┌────────

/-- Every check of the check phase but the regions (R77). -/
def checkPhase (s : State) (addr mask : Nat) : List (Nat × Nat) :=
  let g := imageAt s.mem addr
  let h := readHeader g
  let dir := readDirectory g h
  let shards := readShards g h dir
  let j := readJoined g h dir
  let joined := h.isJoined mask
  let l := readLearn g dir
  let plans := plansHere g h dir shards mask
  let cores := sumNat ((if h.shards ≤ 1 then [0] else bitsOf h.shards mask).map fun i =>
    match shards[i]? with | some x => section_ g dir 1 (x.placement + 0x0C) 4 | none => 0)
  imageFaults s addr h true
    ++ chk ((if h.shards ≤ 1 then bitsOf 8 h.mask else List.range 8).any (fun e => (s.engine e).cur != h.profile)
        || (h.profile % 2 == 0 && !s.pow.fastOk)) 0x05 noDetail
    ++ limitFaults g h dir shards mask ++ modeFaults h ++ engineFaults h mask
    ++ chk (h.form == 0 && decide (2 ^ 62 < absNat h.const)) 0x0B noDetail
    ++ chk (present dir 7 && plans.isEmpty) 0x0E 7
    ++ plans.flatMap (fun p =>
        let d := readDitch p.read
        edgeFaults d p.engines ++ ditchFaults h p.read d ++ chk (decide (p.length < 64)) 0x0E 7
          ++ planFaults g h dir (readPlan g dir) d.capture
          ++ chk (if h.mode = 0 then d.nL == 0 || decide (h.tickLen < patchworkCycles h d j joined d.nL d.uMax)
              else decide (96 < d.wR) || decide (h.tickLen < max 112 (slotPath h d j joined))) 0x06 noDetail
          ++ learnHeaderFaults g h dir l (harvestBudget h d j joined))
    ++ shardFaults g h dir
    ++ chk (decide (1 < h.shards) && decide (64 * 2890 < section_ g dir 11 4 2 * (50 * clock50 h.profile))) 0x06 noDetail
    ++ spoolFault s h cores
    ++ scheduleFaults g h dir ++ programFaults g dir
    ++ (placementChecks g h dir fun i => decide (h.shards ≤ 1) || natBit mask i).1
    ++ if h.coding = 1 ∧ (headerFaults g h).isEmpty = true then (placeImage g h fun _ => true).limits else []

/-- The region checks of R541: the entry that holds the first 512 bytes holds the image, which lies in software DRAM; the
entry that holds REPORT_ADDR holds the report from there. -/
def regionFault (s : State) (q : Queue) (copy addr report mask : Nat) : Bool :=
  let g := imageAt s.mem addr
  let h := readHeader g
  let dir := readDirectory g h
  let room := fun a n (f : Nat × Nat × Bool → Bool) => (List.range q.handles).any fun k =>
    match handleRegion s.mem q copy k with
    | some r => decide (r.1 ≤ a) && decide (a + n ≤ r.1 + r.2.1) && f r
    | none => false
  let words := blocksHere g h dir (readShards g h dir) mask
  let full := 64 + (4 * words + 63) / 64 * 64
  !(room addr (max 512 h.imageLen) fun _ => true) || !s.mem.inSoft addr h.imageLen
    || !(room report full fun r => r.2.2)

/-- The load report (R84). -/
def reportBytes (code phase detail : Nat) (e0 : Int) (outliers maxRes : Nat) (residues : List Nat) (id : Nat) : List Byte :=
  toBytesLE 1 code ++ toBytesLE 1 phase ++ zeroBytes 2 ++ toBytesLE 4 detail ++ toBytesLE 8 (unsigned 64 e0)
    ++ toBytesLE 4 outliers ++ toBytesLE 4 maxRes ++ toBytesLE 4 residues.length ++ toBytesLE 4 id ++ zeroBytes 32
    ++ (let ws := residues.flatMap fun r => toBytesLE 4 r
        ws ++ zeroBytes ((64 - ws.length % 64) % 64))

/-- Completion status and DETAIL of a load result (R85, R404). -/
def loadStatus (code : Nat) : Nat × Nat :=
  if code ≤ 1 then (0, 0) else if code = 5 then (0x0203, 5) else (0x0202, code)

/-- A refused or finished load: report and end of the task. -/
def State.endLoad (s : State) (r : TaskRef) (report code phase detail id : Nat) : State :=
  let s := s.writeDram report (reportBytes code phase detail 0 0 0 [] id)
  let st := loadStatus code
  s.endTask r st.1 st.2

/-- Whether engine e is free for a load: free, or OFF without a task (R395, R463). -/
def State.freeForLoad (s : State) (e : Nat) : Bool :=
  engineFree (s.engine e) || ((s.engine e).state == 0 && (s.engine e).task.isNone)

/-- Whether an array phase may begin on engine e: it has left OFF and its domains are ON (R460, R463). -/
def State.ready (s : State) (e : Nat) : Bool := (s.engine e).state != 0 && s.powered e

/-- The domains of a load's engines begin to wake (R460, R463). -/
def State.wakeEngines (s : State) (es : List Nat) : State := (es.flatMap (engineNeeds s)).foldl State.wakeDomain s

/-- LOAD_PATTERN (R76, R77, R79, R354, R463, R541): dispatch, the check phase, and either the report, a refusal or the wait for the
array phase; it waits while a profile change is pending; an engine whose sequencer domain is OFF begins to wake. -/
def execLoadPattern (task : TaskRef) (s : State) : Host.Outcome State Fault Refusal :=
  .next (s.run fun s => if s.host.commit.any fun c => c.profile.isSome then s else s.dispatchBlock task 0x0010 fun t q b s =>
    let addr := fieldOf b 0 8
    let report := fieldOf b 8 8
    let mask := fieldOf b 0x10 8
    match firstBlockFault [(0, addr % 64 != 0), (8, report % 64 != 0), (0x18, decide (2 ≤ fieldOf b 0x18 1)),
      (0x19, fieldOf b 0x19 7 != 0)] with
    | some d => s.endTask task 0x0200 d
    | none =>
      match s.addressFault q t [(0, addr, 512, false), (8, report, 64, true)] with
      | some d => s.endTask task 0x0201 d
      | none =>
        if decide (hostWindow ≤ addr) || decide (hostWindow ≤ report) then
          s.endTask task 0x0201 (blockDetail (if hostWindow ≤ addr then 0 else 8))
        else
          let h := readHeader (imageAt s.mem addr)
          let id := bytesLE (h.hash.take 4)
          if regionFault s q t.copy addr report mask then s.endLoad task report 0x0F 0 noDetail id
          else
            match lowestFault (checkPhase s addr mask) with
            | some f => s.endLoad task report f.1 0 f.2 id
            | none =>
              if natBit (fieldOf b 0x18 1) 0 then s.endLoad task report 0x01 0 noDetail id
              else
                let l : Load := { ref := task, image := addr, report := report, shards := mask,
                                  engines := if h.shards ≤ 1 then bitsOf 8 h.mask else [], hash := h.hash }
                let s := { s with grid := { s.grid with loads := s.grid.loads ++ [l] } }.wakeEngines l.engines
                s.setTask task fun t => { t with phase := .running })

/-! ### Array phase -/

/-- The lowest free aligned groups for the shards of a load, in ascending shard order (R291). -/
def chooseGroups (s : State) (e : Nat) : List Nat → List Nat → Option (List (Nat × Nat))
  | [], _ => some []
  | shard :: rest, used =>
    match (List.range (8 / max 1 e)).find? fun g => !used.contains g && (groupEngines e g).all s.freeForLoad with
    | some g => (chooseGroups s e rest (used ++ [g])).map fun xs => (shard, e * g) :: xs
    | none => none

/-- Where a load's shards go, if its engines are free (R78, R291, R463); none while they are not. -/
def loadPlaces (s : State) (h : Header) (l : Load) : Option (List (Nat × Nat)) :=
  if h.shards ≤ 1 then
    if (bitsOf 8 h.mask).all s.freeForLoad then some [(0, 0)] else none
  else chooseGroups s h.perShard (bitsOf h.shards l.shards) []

└────────
┌────────

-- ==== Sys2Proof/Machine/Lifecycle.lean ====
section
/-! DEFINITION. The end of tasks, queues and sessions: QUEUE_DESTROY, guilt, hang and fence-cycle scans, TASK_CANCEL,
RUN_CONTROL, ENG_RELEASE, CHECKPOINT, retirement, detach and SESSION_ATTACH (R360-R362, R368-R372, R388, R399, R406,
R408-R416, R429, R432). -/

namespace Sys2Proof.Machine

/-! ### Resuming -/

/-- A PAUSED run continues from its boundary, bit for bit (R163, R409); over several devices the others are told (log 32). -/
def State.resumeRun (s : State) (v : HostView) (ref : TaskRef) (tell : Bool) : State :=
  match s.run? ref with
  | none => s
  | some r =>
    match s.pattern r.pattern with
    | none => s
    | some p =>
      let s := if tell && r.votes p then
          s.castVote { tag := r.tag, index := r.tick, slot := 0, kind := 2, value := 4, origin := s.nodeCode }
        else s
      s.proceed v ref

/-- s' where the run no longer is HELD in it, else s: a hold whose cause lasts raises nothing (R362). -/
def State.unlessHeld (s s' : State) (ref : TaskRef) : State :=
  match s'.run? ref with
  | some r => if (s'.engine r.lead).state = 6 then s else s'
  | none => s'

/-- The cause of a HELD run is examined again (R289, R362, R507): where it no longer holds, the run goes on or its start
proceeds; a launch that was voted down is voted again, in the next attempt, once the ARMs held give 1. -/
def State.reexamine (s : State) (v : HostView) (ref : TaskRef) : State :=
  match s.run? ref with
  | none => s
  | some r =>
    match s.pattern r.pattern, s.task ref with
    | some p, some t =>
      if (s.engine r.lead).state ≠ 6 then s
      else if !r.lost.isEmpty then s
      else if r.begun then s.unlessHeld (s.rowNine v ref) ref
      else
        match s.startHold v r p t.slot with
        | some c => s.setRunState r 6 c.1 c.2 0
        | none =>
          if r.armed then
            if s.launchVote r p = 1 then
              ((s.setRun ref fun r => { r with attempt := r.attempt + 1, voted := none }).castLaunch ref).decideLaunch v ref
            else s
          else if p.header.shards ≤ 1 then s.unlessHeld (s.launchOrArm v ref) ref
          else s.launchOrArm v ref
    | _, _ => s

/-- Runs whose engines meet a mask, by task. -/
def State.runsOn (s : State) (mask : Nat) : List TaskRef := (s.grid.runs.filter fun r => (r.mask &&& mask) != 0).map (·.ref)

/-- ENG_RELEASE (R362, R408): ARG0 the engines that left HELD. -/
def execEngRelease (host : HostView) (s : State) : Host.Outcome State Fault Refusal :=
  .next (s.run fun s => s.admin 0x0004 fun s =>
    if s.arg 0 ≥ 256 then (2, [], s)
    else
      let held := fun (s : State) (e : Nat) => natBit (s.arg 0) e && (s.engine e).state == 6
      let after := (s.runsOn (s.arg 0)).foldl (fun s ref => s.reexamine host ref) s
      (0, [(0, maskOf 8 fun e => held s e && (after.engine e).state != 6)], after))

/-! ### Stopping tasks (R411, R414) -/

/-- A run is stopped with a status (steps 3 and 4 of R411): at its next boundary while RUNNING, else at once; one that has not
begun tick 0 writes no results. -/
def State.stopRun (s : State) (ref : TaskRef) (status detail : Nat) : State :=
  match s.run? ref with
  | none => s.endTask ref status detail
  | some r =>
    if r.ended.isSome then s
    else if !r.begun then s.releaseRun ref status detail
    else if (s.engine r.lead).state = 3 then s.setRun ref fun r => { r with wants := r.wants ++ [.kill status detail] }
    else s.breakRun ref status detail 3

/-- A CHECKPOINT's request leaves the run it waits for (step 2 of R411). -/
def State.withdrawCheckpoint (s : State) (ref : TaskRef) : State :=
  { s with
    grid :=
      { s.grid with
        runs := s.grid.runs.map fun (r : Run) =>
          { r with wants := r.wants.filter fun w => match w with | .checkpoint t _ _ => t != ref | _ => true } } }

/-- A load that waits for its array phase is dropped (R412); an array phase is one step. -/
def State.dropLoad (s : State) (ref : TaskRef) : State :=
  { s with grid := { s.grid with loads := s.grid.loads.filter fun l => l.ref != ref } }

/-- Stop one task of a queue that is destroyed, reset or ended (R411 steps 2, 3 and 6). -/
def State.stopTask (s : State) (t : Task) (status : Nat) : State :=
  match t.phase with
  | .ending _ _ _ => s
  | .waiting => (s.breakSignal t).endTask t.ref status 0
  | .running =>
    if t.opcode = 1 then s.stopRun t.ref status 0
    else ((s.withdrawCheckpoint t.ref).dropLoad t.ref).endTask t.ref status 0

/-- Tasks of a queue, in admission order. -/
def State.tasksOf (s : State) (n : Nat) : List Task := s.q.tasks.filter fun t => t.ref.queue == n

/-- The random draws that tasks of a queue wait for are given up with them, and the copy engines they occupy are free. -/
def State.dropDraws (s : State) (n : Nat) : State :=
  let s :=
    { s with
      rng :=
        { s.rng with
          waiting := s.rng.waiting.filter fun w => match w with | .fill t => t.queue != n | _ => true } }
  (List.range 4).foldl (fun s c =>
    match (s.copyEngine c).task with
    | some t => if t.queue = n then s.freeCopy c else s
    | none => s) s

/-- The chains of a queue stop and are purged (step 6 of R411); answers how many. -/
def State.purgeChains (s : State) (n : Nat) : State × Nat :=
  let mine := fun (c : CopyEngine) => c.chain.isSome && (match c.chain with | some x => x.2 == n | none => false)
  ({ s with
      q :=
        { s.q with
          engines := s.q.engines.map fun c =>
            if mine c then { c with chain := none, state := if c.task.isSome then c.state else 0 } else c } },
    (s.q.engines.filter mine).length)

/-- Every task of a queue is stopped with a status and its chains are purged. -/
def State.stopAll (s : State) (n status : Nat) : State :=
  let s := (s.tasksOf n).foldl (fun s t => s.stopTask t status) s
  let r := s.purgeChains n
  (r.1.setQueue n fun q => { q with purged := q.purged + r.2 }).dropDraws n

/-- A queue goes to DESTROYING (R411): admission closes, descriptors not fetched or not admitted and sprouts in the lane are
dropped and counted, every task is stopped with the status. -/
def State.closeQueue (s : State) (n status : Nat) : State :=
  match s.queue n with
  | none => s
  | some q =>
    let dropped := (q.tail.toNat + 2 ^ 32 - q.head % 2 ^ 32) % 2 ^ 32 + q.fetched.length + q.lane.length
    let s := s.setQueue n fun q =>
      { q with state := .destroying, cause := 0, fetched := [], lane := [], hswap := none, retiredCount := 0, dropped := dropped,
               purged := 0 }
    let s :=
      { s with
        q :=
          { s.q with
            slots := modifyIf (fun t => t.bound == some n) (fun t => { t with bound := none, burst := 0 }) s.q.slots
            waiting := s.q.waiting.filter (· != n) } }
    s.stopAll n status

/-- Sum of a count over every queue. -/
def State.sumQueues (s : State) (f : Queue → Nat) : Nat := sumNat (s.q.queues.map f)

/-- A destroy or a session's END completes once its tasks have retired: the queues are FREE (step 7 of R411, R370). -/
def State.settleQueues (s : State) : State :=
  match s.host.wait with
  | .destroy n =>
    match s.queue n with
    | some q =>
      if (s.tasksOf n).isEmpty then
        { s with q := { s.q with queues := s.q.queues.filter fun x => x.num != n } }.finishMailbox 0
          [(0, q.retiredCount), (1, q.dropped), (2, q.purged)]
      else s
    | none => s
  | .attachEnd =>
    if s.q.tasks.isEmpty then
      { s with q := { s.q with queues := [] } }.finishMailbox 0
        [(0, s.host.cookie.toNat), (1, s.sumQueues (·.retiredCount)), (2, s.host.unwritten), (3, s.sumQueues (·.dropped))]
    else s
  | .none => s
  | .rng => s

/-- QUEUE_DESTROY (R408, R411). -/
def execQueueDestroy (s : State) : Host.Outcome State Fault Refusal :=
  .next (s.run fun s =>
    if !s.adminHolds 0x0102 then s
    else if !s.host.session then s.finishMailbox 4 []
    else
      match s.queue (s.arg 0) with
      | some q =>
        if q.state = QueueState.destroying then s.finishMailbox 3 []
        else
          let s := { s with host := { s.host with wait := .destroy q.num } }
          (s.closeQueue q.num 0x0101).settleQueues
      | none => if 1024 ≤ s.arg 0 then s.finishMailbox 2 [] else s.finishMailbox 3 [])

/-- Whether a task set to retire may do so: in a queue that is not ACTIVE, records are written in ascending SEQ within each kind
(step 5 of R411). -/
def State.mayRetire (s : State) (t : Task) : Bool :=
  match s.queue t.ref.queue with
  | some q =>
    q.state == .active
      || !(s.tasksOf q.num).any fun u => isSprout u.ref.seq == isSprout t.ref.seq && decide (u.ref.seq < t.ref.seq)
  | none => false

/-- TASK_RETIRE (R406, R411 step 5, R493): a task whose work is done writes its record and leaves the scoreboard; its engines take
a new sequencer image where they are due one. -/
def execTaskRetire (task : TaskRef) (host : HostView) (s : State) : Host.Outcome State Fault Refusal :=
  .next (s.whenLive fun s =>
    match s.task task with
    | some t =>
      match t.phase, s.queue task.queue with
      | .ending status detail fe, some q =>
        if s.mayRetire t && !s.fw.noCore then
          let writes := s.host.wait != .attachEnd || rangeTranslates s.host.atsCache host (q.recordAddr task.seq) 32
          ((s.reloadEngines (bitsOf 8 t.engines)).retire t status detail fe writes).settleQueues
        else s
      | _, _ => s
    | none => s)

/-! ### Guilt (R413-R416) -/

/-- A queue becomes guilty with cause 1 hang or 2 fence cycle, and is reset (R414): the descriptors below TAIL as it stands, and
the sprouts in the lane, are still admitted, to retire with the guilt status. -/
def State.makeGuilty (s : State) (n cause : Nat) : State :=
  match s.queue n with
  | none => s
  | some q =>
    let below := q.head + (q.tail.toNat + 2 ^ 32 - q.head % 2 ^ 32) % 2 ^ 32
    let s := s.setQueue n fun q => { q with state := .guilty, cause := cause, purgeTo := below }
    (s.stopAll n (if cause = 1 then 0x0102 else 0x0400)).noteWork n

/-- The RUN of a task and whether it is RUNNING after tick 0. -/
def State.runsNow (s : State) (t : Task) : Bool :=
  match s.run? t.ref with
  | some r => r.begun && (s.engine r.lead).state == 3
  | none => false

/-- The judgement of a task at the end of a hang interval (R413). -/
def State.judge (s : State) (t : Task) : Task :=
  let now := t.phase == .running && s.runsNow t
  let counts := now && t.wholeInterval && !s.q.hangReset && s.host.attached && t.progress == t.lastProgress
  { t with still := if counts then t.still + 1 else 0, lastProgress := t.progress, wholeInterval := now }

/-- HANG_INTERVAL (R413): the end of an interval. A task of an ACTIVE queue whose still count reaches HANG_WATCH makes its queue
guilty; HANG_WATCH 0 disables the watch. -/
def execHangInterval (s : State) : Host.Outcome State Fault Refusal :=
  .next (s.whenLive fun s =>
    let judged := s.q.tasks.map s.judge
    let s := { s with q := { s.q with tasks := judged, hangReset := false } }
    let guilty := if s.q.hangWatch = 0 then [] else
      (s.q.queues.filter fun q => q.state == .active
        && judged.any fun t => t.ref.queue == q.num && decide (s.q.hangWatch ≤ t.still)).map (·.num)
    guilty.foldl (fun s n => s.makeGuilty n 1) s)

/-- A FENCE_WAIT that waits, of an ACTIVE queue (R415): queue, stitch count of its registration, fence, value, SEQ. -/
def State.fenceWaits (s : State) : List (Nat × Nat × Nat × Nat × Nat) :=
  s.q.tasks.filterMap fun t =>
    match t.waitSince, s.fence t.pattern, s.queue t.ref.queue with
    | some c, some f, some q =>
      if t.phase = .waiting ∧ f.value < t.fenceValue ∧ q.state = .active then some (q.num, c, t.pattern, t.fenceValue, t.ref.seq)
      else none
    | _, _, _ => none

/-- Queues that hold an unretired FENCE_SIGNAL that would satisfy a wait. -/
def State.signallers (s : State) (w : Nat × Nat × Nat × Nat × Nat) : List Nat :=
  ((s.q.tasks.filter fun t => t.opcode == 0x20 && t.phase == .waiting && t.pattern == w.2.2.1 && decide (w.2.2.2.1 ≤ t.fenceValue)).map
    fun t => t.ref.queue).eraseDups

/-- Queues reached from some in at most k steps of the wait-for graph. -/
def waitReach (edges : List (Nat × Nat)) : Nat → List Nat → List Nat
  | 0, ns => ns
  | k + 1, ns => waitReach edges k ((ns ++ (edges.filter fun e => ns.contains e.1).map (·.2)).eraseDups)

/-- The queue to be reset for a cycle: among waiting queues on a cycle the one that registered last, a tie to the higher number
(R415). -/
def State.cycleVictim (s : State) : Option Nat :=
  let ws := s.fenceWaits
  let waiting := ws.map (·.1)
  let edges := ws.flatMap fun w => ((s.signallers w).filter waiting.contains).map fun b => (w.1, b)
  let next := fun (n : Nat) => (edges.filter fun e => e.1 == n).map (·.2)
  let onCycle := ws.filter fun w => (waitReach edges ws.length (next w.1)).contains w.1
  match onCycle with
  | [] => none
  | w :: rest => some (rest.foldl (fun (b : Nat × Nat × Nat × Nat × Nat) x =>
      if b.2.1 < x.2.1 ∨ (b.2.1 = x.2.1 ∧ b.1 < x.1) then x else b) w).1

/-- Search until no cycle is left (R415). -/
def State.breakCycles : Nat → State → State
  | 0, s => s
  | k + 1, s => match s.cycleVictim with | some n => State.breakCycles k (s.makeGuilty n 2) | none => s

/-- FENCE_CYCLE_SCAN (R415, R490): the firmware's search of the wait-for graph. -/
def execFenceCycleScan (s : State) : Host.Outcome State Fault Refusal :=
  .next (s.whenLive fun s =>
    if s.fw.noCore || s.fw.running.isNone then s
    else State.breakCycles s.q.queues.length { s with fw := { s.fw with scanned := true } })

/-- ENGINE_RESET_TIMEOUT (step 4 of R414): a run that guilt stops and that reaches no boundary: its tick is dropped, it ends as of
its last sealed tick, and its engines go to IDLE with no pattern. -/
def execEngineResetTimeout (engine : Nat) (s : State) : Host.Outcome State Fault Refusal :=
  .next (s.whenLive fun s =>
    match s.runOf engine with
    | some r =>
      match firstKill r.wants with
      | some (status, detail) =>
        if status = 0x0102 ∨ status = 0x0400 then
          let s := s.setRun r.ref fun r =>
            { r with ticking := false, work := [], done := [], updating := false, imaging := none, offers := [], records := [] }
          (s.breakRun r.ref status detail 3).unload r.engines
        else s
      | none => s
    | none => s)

└────────

Could you find every line in the records above that has the string "signallers" and copy it?

def State.signallers (s : State) (w : Nat × Nat × Nat × Nat × Nat) : List Nat :=
  let edges := ws.flatMap fun w => ((s.signallers w).filter waiting.contains).map fun b => (w.1, b)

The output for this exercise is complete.